At each step of the evolutionary process, two individuals are randomly selected from the population by a computer, referred to as a worker. The individual with lower fitness is killed right away. A new child (a new DNN architecture) is created by applying a mutation operation (randomly selected from the predefined set of mutations) to the surviving individual. The child is trained, its fitness value is computed, and becomes “alive” as it’s added back to the population. If a child’s layer has matching shapes with that of its parent, the weights are preserved. This helps to retain some of the learned weights during the evolutionary process instead of learning them from the scratch. This process is repeated for a long time (about 12 days based on the experiments).

Figure 1 Progress of an evolution experiment. Each dot represents an individual in the population. Blue dots (darker, top-right) are alive. C: convolution, BN: batch normalization, R: Relu

Training and validation

For DNN training, the authors used SGD with momentum of 0.9, a batch size of 50, and a weight decay of 0.0001 for regularization. Cross-entropy is used as the loss function. Each training runs for 25,600 steps. For both CIFAR-10 and CIFAR-100, the training set consists of 45000 samples, with 5000 samples held out for validation. The training set is augmented as in He et al. 2016.

The authors employed a massively-parallel, lock-free infrastructure of 250 workers, and many of them operate asynchronously on different computers with no direct communications. The whole population, consisting of 1000 individuals, is stored in a shared file-system that all the workers have access to.

Experimental results

To test the proposed method, CIFAR-10 and CIFAR-100 were selected as these two datasets require large neural networks to obtain good results. Due to result variability, the experiments were repeated five times and the top models obtained a test accuracy of 94.6% for CIFAR-10 and 77% for CIFAR-100. The authors claim that these are the most accurate results obtained for these datasets by using automated discovery methods that start from trivial initial conditions. However, the obtained results are a little worse than the results in Wide ResNet (Zagoruyko and Komadakis, 2016) and DenseNet (Huang et al., 2016) that obtained (96.2%, 81.7%) and (96.7%, 82.8%) on (CIFAR-10, CIFAR-100) respectively.

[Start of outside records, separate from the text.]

/-! ### The Motion Monitor -/

/-- R150 to R153, R155: ARM begins sampling in STARTING and RUN, DISARM stops it and hands the disarm notice over, SIMULATE_FALL starts a fall out
of LEVEL or SUSPECT in STARTING and RUN, and the notices and PART_RESET start and stop the sampling. That a request is judged by the system state
though its notice still waits, and that PART_RESET takes the armed at start of the profile as it stands when the Monitor takes its part, are the
model's choices (notes/assumptions/8.md, 31.md). -/
def Obligations.MotionRequestsAndNotices : Prop :=
  ∀ s : State, Alive s →
    let r := s.motion
    let on := s.system.state = .starting ∨ s.system.state = .run
    let level := fun (r : MotionRec) => { r with
      state := .level, lowCount := 0, quietCount := 0, missedCount := 0, faultInFall := false, sampleTimer := some 5 }
    let off := fun (r : MotionRec) => { r with
      state := .off, lowCount := 0, quietCount := 0, missedCount := 0, faultInFall := false, sampleTimer := none }
    (r.armed = true → exec .arm s = .next (answered (okReply []) s)) ∧
    (r.armed = false → on → exec .arm s =
      .next (answered (okReply []) { s with motion := level { r with armed := true } })) ∧
    (r.armed = false → ¬on → exec .arm s = .next (answered (okReply []) { s with motion := { r with armed := true } })) ∧
    (exec .disarm s = .next (answered (okReply [])
      (({ s with motion := off { r with armed := false } }).hand .disarmNotice))) ∧
    (¬on ∨ (r.state ≠ .level ∧ r.state ≠ .suspect) → exec .simulateFall s = .next (refusedWith .wrongState s)) ∧
    (on → r.state = .level ∨ r.state = .suspect → exec .simulateFall s = .next (answered (okReply [])
      (({ s with motion := { r with cls := .none, lowCount := 0, state := .falling } }).hand .fallStart))) ∧
    (Foremost (.motionStateNotice .starting) s →
     let m := s.take (.motionStateNotice .starting)
     (r.armed = true → r.state = .off → on → exec (.motionStateNotice .starting) s =
       .next (finish { m with motion := level r })) ∧
     (r.armed = false ∨ r.state ≠ .off ∨ ¬on → exec (.motionStateNotice .starting) s = .next (finish m))) ∧
    (Foremost (.motionStateNotice .run) s → exec (.motionStateNotice .run) s = .next (finish (s.take (.motionStateNotice .run)))) ∧
    (Foremost (.motionStateNotice .stopping) s →
     let m := s.take (.motionStateNotice .stopping)
     exec (.motionStateNotice .stopping) s = .next (finish { m with motion := off r })) ∧
    (Foremost (.motionStateNotice .dark) s →
     let m := s.take (.motionStateNotice .dark)
     exec (.motionStateNotice .dark) s = .next (finish { m with
       motion := { off r with cls := .none, armed := s.store.working.armedAtStart, lastMagnitude := none } })) ∧
    (Foremost .motionPartReset s →
     let m := s.take .motionPartReset
     let p := { r with armed := s.store.working.armedAtStart, cls := .none }
     (p.armed = true → on → exec .motionPartReset s = .next (finish { m with motion := level p })) ∧
     (p.armed = false ∨ ¬on → exec .motionPartReset s = .next (finish { m with motion := off p })))

/-- R141, R143 to R149: what a good sample and a missed one do in each motion state, and the declarations they make. R142: the magnitude is the
square root of the sum of the squares, rounded down, and its band is the first row that applies. -/
def Obligations.SamplesMoveTheFallStatesByBand : Prop :=
  (∀ s : State, Alive s → MotionLaw s.motion →
    (s.motion.state = .off → ∀ reading, exec (.sampleEvent reading) s = .next (finish s)) ∧
    (s.motion.state ≠ .off →
      (∀ a : Axes, axisOk a.x = true → axisOk a.y = true → axisOk a.z = true →
        let p := s.store.working
        let band := bandOf p (magnitude a)
        let r := { s.motion with sampleTimer := some 5, missedCount := 0, lastMagnitude := some (magnitude a) }
        let out := fun (r' : MotionRec) (declared : List Instr) => exec (.sampleEvent (some a)) s =
          .next (finish (({ s with motion := r' }).handAll declared))
        let settling := { r with
          state := .settling, lowCount := if band = .low then 1 else 0, quietCount := if band = .quiet then 1 else 0 }
        (r.state = .level → band = .low → out { r with state := .suspect, lowCount := 1 } []) ∧
        (r.state = .level → band ≠ .low → out { r with lowCount := 0 } []) ∧
        (r.state = .suspect → band = .low → r.lowCount + 1 < p.qualifyCount → out { r with lowCount := r.lowCount + 1 } []) ∧
        (r.state = .suspect → band = .low → p.qualifyCount ≤ r.lowCount + 1 →
          out { r with lowCount := r.lowCount + 1, cls := .none, state := .falling } [.fallStart]) ∧
        (r.state = .suspect → band ≠ .low → out { r with state := .level, lowCount := 0 } []) ∧
        (r.state = .falling → band = .low → out r []) ∧
        (r.state = .falling → band = .light →
          out { r with state := .impact, cls := if r.cls = .hard then .hard else .light, lowCount := 0 } []) ∧
        (r.state = .falling → band = .hard → out { r with state := .impact, cls := .hard, lowCount := 0 } []) ∧
        (r.state = .falling → band = .quiet ∨ band = .moving → out settling []) ∧
        (r.state = .impact → band = .light → out r []) ∧
        (r.state = .impact → band = .hard → out { r with cls := .hard } []) ∧
        (r.state = .impact → band ≠ .light → band ≠ .hard →
          out settling [.impact (if r.cls = .hard then .hard else .light)]) ∧
        (r.state = .settling → band = .quiet → r.quietCount + 1 < p.settleCount →
          out { r with quietCount := r.quietCount + 1, lowCount := 0 } []) ∧
        (r.state = .settling → band = .quiet → p.settleCount ≤ r.quietCount + 1 →
          out { r with state := .level, quietCount := 0, lowCount := 0 } [.settled r.cls]) ∧
        (r.state = .settling → band = .low → out { r with lowCount := r.lowCount + 1, quietCount := 0,
                                                          state := if p.qualifyCount ≤ r.lowCount + 1 then .falling else .settling } []) ∧
        (r.state = .settling → band ≠ .quiet → band ≠ .low → out { r with quietCount := 0, lowCount := 0 } []) ∧
        (r.state = .fault → out { r with state := .level, lowCount := 0, quietCount := 0, faultInFall := false }
          (if r.faultInFall then [.settled r.cls] else []))) ∧
      (let r : MotionRec := { s.motion with sampleTimer := some 5 }
       (r.missedCount < 7 ∨ r.state = .fault → exec (.sampleEvent none) s =
         .next (finish { s with motion := { r with missedCount := min 8 (r.missedCount + 1) } })) ∧
       (7 ≤ r.missedCount → r.state ≠ .fault →
         let f : MotionRec := { r with
           state := .fault, missedCount := 8, lowCount := 0, quietCount := 0,
           faultInFall := decide (r.state = .falling ∨ r.state = .impact ∨ r.state = .settling) }
         let declared : List Instr := if r.state = .impact then [.impact (if r.cls = .hard then .hard else .light)] else []
         exec (.sampleEvent none) s =
           .next (finish ((({ s with motion := f }).handAll declared).raise (.fall .sensorFault)))) ∧
       (∀ a : Axes, axisOk a.x = false ∨ axisOk a.y = false ∨ axisOk a.z = false →
         exec (.sampleEvent (some a)) s = exec (.sampleEvent none) s)))) ∧
  ((∀ a : Axes, axisOk a.x = true → axisOk a.y = true → axisOk a.z = true →
    let n := (a.x * a.x + a.y * a.y + a.z * a.z).toNat
    magnitude a * magnitude a ≤ n ∧ n < (magnitude a + 1) * (magnitude a + 1)) ∧
  ∀ (p : Profile) (m : Nat), p.consistent = true →
    (bandOf p m = .hard ↔ p.hardThreshold ≤ m) ∧
    (bandOf p m = .light ↔ p.lightThreshold ≤ m ∧ m < p.hardThreshold) ∧
    (bandOf p m = .low ↔ m < p.lowThreshold) ∧
    (bandOf p m = .quiet ↔ p.quietFloor ≤ m ∧ m ≤ p.quietCeiling) ∧
    (bandOf p m = .moving ↔ (p.lowThreshold ≤ m ∧ m < p.quietFloor) ∨ (p.quietCeiling < m ∧ m < p.lightThreshold)))

/-! ### The Protection Sequencer -/

/-- R158, R160, R165, R166, R171: what a FALL_START, an IMPACT, a SETTLED, a disarm notice and the protect answer do in each episode state. That the
lines of the answer are asserted in its order is the model's choice (notes/assumptions/27.md), and so is that an answer whose wait PART_RESET or
DARK ended is taken as the answer of a newer protect claim that is waited for when it comes (notes/assumptions/38.md). -/
def Obligations.EpisodeOpensAndTurns : Prop :=
  ∀ s : State, Alive s → EpisodeLaw s.episode →
    let e := s.episode
    (Foremost .fallStart s →
     let m := s.take .fallStart
     let ask := fun (e' : EpisodeRec) => exec .fallStart s =
       .next (finish ((({ m with episode := e' }).hand .protectClaim).raise (.fall .fall)))
     (e.protectPending = true → exec .fallStart s =
       .next (finish (({ m with episode := { e with settleHeld := false } }).raise (.fall .fall)))) ∧
     (e.protectPending = false → e.state = .idle →
       ask { e with cls := .none, settleHeld := false, disarmHeld := false, protectPending := true }) ∧
     (e.protectPending = false → e.state = .protecting ∨ e.state = .holding →
       ask { e with state := .protecting, protectPending := true }) ∧
     (e.protectPending = false → e.state = .recovering →
       ask { (e.mapLines fun _ l => { l with unparkTimer := none }) with state := .protecting, protectPending := true })) ∧
    (∀ k : Strike, Foremost (.impact k) s →
      let m := s.take (.impact k)
      let cls : ImpactClass := if e.cls = .hard ∨ k = .hard then .hard else .light
      let reason : Attention := .fall (if k = .hard then .impactHard else .impactLight)
      (e.state = .idle → e.protectPending = false → exec (.impact k) s = .next (finish (m.raise reason))) ∧
      (e.state = .recovering → exec (.impact k) s =
        .next (finish (({ m with episode := { e with cls := cls } }).raise reason))) ∧
      (e.state = .protecting ∨ e.state = .holding ∨ e.protectPending = true → exec (.impact k) s =
        .next (finish ((({ m with episode := { e with cls := cls } }).hand .lateClaim).raise reason)))) ∧
    (∀ c : ImpactClass, Foremost (.settled c) s →
      let m := s.take (.settled c)
      (e.state = .protecting → e.protectPending = false → s.store.working.protectionMode = .auto →
        exec (.settled c) s = .next (finish (enterRecovering m))) ∧
      (e.state = .protecting → e.protectPending = false → s.store.working.protectionMode = .hold → exec (.settled c) s =
        .next (finish (({ m with episode := { e with state := .holding } }).raise (.fall .hold)))) ∧
      (e.protectPending = true → exec (.settled c) s = .next (finish { m with episode := { e with settleHeld := true } })) ∧
      (e.protectPending = false → e.state ≠ .protecting → exec (.settled c) s = .next (finish m))) ∧
    (Foremost .disarmNotice s →
     let m := s.take .disarmNotice
     (e.state = .idle ∨ e.state = .recovering → exec .disarmNotice s = .next (finish m)) ∧
     (e.state = .protecting → e.protectPending = true → exec .disarmNotice s =
       .next (finish { m with episode := { e with disarmHeld := true } })) ∧
     (e.state = .protecting ∨ e.state = .holding → e.protectPending = false →
       exec .disarmNotice s = .next (finish (enterRecovering m)))) ∧
    (∀ lines : List Line, lines.Nodup → Foremost (.protectAnswer lines) s →
      (e.protectPending = false → exec (.protectAnswer lines) s = .next (finish (s.take (.protectAnswer lines)))) ∧
      (e.protectPending = true → ∃ t, exec (.protectAnswer lines) s = .next t ∧ t.episode.protectPending = false ∧
        t.episode.settleHeld = false ∧ t.episode.disarmHeld = false ∧
        (e.state = .idle → .deferClaim ∈ t.handed ∧ .episodeActiveNotice ∈ t.handed) ∧
        (e.disarmHeld = false → e.settleHeld = false → t.handed = (s.take (.protectAnswer lines)).handed ++
          (if e.state = .idle then [.deferClaim, .episodeActiveNotice] else []) ++
          (lines.filter fun n => e.lines[n].doneActive).map Instr.lineDoneClaim) ∧
        (∀ n ∈ lines, e.lines[n].doneActive = true → .lineDoneClaim n ∈ t.handed) ∧
        (e.disarmHeld = false → e.settleHeld = false → t.episode.state = .protecting ∧ ∀ n : Line,
          (n ∉ lines → t.episode.lines[n] = e.lines[n]) ∧
          (n ∈ lines → e.lines[n].doneActive = true → t.episode.lines[n] = { e.lines[n] with
            requestOn := true, state := .done, parkTimer := none, unparkTimer := none }) ∧
          (n ∈ lines → e.lines[n].doneActive = false → t.episode.lines[n] = { e.lines[n] with
            requestOn := true, state := .requested, parkTimer := some (ms s.store.working.parkTimeout), unparkTimer := none })) ∧
        (e.disarmHeld = false → e.settleHeld = true → s.store.working.protectionMode = .hold →
          t.episode.state = .holding ∧ Pending (.fall .hold) t) ∧
        (e.disarmHeld = true ∨ (e.settleHeld = true ∧ s.store.working.protectionMode = .auto) →
          (t.episode.state = .recovering ∨ t.episode.state = .idle) ∧ .cutReturnClaim ∈ t.handed)))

Effect of population size and number of training steps:

Increasing both population size as well as the number of training steps broaden the model search space; as a result, it improves the test accuracy until reaching a plateau.

Conclusion

This paper shows that EA is able to fully automate the discovery of deep neural net architectures that are capable of solving complex tasks. Although the authors claim that their method is scalable, its use requires a large-scale infrastructure. The authors hope that future algorithmic and hardware improvements will allow implementation to be more economical. Overall, the proposed method is a promising approach for automating scalable architectural design of DNNs.